In the records below, find the line with "and operands that" and the line with "def sound (s". Print both exactly, along with every line between them, and no other line.

[Source data]
------------------------------------------------
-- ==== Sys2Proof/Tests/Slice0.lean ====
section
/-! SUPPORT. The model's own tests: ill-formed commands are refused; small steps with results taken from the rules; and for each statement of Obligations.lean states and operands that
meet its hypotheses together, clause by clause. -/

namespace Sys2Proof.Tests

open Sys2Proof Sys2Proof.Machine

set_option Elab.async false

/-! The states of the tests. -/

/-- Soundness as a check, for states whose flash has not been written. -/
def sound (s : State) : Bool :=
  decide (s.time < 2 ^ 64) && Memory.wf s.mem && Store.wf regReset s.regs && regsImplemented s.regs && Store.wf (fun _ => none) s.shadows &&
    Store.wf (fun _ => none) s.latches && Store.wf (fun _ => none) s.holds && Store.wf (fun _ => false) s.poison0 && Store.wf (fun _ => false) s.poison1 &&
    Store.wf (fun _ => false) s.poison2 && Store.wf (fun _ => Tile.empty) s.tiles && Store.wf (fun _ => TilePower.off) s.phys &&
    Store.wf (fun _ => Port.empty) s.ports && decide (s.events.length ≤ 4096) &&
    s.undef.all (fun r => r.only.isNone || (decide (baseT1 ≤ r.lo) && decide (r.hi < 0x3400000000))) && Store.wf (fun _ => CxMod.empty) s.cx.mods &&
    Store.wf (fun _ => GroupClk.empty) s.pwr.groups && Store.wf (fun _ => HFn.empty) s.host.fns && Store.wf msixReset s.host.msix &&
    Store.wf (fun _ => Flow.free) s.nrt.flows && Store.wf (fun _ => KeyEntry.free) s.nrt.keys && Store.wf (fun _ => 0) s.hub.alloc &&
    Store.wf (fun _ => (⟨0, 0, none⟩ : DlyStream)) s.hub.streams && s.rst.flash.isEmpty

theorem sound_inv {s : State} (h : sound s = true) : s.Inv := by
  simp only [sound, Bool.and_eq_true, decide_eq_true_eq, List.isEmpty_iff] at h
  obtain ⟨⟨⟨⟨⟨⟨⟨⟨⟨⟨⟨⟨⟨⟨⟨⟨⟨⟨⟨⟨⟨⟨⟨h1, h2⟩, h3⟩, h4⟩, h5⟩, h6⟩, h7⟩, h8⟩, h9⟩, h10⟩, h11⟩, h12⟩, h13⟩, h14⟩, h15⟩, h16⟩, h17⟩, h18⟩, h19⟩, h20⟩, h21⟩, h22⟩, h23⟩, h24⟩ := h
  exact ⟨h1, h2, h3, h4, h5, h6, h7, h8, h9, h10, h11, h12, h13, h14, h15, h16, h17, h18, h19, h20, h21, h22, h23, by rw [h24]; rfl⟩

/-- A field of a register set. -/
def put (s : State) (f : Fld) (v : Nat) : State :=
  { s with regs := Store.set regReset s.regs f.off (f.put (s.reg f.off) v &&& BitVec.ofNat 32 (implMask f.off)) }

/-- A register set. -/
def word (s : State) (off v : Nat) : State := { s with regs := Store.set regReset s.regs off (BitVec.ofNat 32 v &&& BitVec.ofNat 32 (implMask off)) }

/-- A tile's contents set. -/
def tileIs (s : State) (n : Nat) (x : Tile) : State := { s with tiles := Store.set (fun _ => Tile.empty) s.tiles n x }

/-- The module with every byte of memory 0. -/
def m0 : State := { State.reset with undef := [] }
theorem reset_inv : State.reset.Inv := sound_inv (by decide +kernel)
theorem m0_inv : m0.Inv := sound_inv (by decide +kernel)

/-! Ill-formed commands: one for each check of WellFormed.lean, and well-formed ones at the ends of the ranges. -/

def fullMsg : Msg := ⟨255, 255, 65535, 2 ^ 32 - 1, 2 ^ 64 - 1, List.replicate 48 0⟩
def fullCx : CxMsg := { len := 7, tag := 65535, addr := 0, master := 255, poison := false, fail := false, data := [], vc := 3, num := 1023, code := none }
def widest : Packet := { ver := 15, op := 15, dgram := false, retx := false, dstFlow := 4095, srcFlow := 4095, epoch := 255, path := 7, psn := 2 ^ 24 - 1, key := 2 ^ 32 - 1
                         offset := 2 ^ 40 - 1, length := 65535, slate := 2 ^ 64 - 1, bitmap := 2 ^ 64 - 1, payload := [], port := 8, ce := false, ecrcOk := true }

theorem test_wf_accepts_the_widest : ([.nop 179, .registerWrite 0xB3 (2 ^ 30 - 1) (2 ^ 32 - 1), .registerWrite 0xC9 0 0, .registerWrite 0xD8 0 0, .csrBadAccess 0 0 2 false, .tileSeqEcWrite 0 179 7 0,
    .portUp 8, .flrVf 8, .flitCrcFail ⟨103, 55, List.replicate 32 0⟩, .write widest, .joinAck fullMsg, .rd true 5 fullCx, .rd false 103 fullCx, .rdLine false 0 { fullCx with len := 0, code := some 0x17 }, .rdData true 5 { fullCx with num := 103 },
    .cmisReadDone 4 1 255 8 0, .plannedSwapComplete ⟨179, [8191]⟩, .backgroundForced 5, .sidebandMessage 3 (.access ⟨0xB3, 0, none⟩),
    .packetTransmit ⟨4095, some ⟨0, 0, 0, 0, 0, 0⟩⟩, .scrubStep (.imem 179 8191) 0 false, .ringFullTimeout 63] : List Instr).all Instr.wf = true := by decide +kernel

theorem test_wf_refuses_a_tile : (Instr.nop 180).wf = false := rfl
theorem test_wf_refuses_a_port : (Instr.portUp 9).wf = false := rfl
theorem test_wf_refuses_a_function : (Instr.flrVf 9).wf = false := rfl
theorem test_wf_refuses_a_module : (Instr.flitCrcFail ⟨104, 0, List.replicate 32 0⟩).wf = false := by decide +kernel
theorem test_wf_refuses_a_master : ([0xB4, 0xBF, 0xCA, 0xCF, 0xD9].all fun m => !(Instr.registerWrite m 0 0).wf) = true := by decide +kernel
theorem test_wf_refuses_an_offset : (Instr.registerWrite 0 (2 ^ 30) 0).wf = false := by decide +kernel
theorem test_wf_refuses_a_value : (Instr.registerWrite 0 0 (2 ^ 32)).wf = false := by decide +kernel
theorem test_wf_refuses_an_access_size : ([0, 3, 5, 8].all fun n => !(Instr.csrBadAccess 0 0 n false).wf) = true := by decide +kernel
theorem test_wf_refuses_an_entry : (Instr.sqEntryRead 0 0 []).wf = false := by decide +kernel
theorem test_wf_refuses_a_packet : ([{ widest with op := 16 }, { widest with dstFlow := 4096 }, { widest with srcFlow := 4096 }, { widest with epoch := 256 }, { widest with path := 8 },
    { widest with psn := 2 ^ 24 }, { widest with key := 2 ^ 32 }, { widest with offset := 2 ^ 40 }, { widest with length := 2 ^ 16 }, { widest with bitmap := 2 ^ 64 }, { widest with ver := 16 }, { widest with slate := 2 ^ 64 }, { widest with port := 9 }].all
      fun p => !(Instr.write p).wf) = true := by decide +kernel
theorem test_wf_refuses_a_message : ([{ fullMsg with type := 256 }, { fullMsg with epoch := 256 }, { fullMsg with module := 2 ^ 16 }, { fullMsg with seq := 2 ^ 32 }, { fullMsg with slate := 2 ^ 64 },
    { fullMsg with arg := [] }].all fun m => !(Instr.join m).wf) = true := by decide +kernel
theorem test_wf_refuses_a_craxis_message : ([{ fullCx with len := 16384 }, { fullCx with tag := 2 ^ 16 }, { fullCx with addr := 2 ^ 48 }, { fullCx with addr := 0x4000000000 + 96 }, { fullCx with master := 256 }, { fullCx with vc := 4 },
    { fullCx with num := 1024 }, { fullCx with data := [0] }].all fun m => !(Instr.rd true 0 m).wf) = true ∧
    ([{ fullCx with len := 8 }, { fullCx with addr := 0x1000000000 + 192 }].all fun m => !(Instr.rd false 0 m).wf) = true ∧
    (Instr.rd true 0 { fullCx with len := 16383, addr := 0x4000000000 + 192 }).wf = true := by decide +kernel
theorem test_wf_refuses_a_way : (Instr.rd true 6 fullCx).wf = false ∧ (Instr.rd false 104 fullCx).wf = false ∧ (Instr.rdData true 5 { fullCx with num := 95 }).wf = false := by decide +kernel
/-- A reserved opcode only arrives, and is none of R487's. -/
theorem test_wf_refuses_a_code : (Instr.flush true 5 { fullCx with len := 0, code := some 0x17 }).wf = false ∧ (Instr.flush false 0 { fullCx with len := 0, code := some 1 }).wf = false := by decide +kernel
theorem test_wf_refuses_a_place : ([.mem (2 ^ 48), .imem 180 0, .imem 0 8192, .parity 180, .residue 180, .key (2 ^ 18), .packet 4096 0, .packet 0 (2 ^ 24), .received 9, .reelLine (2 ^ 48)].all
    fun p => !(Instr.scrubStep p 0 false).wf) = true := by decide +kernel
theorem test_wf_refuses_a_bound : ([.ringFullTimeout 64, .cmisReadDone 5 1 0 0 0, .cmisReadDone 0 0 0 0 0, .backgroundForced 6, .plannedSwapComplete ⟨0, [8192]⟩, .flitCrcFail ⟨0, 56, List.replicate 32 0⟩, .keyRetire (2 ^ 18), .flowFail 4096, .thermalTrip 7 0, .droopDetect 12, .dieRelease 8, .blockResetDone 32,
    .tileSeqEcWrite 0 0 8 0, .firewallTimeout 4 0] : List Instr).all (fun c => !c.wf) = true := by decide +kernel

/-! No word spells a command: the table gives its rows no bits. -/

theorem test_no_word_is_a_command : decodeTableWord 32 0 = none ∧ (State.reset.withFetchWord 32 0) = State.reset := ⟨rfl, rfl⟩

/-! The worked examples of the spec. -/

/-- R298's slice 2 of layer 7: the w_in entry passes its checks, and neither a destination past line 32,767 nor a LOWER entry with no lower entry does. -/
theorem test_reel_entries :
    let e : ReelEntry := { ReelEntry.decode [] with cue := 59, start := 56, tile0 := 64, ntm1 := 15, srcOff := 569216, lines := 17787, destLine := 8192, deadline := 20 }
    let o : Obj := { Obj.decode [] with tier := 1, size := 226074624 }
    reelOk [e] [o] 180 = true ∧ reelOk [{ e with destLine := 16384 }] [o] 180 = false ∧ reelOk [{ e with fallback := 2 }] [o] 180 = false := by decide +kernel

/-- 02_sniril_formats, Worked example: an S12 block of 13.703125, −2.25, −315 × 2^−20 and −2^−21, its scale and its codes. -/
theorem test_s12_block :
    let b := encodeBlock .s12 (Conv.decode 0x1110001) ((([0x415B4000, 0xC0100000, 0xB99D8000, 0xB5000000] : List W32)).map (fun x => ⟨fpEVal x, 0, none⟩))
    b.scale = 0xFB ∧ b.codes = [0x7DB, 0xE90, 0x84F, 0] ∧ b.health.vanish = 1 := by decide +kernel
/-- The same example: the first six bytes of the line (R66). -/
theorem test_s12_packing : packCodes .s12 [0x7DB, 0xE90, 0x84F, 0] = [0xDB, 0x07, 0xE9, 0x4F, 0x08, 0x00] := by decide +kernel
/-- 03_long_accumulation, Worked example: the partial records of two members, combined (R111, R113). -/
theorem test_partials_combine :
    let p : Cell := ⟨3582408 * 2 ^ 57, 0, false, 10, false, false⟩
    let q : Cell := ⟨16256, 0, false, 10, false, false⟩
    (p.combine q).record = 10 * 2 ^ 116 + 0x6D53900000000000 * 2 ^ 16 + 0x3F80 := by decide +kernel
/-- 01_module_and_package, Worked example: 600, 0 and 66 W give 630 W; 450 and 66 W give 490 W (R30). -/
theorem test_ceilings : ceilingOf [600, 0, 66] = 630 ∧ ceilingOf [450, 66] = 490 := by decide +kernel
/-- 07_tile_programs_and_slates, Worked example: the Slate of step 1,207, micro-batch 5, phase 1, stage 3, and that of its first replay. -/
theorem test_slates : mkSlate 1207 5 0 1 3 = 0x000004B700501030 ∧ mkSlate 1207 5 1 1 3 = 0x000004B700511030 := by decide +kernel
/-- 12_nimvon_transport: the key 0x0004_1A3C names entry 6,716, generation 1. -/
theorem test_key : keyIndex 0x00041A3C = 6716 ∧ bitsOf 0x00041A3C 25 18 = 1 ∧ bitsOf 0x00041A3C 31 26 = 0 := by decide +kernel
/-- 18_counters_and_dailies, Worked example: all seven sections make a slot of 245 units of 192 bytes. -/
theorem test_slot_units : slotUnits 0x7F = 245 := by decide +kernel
------------------------------------------------
## TASK RESULT
/-! SUPPORT. The model's own tests: ill-formed commands are refused; small steps with results taken from the rules; and for each statement of Obligations.lean states and operands that
meet its hypotheses together, clause by clause. -/

namespace Sys2Proof.Tests

open Sys2Proof Sys2Proof.Machine

set_option Elab.async false

/-! The states of the tests. -/

/-- Soundness as a check, for states whose flash has not been written. -/
def sound (s : State) : Bool :=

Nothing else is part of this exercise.